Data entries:
________

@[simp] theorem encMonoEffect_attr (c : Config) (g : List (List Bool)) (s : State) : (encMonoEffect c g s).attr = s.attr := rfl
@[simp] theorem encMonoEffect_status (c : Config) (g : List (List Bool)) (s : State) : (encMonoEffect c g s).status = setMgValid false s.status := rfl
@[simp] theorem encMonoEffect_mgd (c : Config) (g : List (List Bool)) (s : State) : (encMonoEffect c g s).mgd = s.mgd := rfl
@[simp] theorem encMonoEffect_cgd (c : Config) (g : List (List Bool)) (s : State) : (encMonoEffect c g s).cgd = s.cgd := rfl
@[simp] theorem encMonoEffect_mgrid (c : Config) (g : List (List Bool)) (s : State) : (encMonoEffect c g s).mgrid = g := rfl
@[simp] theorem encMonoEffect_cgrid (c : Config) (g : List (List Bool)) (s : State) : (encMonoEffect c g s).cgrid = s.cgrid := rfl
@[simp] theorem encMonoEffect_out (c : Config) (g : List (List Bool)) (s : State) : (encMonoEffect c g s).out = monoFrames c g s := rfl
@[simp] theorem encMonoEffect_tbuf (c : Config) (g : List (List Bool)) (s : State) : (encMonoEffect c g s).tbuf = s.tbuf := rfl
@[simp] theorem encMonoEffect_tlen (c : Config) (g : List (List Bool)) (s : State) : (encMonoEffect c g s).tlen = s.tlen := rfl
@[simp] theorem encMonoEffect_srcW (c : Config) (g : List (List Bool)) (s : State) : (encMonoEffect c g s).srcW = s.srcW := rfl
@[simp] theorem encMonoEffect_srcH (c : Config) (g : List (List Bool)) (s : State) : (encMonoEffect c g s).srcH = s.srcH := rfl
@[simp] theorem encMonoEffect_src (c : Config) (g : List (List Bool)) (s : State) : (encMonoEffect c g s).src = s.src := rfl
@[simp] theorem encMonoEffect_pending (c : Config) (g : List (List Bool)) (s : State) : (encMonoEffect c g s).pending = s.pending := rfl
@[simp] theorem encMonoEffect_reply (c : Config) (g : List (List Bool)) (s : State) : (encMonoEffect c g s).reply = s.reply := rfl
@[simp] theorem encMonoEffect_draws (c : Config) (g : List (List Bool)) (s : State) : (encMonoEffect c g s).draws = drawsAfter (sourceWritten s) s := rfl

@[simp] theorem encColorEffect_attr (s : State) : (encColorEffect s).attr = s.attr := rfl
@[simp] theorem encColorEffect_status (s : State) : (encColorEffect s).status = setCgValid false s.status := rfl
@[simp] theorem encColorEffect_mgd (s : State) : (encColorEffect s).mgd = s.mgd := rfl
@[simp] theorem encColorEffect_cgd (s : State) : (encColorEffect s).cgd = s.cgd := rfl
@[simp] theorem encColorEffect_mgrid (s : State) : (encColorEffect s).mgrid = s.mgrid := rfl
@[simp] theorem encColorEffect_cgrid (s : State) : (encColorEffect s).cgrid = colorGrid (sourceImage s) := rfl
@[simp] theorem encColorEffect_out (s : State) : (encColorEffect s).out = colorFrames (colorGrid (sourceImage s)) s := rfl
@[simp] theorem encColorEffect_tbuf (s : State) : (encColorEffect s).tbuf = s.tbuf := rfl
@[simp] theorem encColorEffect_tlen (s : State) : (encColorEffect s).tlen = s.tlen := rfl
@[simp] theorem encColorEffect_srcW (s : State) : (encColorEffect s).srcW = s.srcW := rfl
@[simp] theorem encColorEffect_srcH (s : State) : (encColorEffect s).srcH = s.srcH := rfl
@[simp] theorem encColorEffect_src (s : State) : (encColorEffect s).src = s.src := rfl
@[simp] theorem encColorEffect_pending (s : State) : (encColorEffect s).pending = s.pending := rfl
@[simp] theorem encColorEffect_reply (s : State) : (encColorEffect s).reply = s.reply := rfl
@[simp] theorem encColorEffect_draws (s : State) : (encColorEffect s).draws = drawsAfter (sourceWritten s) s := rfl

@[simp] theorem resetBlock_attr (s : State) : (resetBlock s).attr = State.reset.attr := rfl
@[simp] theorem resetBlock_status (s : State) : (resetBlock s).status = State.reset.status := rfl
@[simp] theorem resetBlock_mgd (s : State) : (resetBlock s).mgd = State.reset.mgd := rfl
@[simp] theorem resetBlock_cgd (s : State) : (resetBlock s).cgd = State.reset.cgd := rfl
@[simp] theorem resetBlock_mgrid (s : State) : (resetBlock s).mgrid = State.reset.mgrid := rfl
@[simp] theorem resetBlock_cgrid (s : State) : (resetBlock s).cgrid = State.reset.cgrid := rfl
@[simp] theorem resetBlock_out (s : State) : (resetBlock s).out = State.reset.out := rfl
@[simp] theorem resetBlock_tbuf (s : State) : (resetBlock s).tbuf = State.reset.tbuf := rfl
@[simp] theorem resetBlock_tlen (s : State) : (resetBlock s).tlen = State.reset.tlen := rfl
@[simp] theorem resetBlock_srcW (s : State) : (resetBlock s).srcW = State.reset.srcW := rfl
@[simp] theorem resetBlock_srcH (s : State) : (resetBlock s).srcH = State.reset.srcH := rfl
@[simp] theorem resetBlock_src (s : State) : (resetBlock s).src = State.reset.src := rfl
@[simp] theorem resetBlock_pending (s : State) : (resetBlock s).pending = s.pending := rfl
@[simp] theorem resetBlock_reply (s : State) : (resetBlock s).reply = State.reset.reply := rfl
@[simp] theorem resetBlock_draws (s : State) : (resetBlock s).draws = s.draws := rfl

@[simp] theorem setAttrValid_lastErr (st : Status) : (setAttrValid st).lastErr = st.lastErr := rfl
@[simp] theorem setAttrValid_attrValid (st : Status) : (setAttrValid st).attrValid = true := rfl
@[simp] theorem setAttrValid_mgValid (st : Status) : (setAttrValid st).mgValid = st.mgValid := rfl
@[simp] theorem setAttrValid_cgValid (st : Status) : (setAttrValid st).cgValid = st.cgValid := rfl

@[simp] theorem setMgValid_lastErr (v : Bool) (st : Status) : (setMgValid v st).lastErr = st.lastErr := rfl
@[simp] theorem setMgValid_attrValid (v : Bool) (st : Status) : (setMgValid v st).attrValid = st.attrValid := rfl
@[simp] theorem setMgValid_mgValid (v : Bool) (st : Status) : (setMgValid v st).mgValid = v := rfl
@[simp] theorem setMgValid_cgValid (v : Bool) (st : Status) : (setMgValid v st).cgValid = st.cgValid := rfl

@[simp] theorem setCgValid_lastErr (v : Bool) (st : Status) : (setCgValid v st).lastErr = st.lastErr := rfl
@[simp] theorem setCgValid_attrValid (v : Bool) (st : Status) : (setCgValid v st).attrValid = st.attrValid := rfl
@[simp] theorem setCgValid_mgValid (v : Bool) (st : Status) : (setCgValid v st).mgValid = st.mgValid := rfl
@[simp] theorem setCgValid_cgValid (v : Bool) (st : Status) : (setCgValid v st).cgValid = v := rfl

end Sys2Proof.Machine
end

________

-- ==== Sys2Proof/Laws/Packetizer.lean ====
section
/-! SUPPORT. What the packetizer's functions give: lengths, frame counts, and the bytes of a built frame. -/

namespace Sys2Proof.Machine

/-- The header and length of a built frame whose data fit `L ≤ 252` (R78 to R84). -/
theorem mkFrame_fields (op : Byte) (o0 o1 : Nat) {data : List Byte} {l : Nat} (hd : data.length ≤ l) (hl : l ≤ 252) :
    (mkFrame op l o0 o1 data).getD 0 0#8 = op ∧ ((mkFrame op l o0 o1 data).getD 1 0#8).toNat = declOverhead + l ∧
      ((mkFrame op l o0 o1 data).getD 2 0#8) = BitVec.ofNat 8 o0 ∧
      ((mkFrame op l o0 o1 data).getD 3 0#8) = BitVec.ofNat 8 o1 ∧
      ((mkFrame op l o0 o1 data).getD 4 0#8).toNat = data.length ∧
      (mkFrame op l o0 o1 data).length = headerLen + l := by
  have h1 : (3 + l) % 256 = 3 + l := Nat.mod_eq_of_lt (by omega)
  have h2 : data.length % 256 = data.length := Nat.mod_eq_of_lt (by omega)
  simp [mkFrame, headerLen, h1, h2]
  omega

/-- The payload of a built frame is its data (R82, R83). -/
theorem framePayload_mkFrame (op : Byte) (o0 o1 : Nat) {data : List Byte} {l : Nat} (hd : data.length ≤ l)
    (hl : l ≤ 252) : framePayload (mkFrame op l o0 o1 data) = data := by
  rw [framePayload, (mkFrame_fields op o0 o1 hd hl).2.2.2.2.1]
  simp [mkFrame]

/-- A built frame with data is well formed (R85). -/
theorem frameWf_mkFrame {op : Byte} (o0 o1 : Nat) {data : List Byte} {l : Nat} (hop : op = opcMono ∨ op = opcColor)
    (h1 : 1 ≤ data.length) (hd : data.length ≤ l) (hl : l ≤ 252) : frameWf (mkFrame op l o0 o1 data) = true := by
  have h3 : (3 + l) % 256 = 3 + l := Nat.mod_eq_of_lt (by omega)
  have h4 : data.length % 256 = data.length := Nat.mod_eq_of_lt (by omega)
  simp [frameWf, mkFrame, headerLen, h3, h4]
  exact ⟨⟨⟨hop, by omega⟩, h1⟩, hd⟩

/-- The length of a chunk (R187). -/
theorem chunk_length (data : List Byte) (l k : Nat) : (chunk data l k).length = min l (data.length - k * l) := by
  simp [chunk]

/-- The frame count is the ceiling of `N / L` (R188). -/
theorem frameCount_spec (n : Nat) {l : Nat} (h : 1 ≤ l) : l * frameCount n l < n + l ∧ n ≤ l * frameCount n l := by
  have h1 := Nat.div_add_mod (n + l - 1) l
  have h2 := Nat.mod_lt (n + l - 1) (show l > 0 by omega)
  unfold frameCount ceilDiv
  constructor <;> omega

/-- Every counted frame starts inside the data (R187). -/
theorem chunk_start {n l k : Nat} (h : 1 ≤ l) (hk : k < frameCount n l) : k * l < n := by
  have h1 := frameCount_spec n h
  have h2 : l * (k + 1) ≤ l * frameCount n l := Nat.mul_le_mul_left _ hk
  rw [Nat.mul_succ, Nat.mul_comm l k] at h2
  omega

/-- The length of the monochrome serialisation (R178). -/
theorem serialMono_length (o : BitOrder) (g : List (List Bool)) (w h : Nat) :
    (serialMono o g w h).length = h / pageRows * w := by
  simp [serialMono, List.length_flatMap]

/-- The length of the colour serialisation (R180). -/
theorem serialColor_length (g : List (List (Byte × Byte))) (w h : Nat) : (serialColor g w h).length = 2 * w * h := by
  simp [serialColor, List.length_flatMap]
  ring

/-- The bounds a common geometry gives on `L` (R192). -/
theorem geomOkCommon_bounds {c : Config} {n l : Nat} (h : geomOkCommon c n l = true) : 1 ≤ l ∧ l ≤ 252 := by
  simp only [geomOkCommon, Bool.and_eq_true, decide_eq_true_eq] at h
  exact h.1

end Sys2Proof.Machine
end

________

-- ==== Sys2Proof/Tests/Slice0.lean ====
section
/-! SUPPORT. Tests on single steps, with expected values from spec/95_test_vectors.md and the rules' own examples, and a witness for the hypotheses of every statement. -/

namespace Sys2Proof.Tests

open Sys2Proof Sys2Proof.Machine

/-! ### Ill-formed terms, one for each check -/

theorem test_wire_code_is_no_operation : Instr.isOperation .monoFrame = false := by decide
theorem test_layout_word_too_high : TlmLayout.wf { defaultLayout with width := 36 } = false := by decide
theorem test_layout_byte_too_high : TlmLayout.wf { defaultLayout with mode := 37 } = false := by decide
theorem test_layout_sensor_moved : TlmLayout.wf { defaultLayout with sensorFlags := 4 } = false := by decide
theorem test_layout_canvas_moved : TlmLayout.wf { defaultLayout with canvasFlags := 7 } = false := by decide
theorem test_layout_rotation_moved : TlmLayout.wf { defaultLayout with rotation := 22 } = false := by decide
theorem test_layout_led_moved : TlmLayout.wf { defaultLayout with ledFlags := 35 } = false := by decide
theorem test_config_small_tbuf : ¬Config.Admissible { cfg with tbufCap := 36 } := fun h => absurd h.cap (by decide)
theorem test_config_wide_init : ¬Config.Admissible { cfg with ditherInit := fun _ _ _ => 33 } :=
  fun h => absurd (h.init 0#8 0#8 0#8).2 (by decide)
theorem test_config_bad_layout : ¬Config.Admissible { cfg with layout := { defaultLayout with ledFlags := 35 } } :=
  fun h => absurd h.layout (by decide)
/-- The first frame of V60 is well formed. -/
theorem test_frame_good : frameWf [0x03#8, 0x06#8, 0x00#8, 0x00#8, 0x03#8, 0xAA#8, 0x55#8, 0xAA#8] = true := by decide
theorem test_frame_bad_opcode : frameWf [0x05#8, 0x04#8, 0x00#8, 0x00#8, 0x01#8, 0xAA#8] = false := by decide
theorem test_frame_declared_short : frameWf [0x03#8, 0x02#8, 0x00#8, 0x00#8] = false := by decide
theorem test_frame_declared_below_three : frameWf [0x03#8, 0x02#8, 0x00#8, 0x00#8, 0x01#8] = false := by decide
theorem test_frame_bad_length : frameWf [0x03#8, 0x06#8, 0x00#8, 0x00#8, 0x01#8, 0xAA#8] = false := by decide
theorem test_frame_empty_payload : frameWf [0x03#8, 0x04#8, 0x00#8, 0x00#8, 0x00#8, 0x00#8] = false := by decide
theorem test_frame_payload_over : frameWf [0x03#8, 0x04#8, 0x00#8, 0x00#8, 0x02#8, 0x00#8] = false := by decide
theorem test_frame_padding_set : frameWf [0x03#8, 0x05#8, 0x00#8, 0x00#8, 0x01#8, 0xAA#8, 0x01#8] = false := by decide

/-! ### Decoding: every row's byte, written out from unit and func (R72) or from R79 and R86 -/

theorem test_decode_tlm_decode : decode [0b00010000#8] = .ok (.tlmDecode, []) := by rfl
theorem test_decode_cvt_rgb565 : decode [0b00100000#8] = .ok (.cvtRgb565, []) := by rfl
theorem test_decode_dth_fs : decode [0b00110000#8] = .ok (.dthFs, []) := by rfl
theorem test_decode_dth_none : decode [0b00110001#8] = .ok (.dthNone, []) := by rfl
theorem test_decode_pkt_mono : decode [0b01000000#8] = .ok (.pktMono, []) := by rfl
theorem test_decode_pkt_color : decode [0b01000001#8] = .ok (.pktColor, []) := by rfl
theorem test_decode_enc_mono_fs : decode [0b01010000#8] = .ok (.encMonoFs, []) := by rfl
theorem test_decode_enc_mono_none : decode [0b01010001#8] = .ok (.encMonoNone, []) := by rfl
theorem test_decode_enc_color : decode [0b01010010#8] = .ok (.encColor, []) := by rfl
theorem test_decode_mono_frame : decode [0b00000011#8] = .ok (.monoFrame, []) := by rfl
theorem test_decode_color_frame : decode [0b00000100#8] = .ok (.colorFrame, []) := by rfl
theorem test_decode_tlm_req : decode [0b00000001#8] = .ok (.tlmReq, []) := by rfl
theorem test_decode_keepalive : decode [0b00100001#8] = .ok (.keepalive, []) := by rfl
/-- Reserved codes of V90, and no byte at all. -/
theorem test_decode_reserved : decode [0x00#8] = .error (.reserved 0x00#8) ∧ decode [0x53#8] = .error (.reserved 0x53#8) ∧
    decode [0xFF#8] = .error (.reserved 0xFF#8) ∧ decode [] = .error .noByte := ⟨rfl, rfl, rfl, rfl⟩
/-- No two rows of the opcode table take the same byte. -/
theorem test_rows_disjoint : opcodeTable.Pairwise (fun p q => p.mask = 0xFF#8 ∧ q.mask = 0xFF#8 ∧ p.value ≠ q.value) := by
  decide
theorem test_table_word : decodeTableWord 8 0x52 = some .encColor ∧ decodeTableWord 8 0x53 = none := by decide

________

• Work task: Among the entries above, find the line with "theorem test_frame_payload_over : frameWf" and the line with "theorem test_decode_dth_fs : decode"; give again exactly these two lines and all lines between them.

• Completed task:
theorem test_frame_payload_over : frameWf [0x03#8, 0x04#8, 0x00#8, 0x00#8, 0x02#8, 0x00#8] = false := by decide
theorem test_frame_padding_set : frameWf [0x03#8, 0x05#8, 0x00#8, 0x00#8, 0x01#8, 0xAA#8, 0x01#8] = false := by decide

/-! ### Decoding: every row's byte, written out from unit and func (R72) or from R79 and R86 -/

theorem test_decode_tlm_decode : decode [0b00010000#8] = .ok (.tlmDecode, []) := by rfl
theorem test_decode_cvt_rgb565 : decode [0b00100000#8] = .ok (.cvtRgb565, []) := by rfl
theorem test_decode_dth_fs : decode [0b00110000#8] = .ok (.dthFs, []) := by rfl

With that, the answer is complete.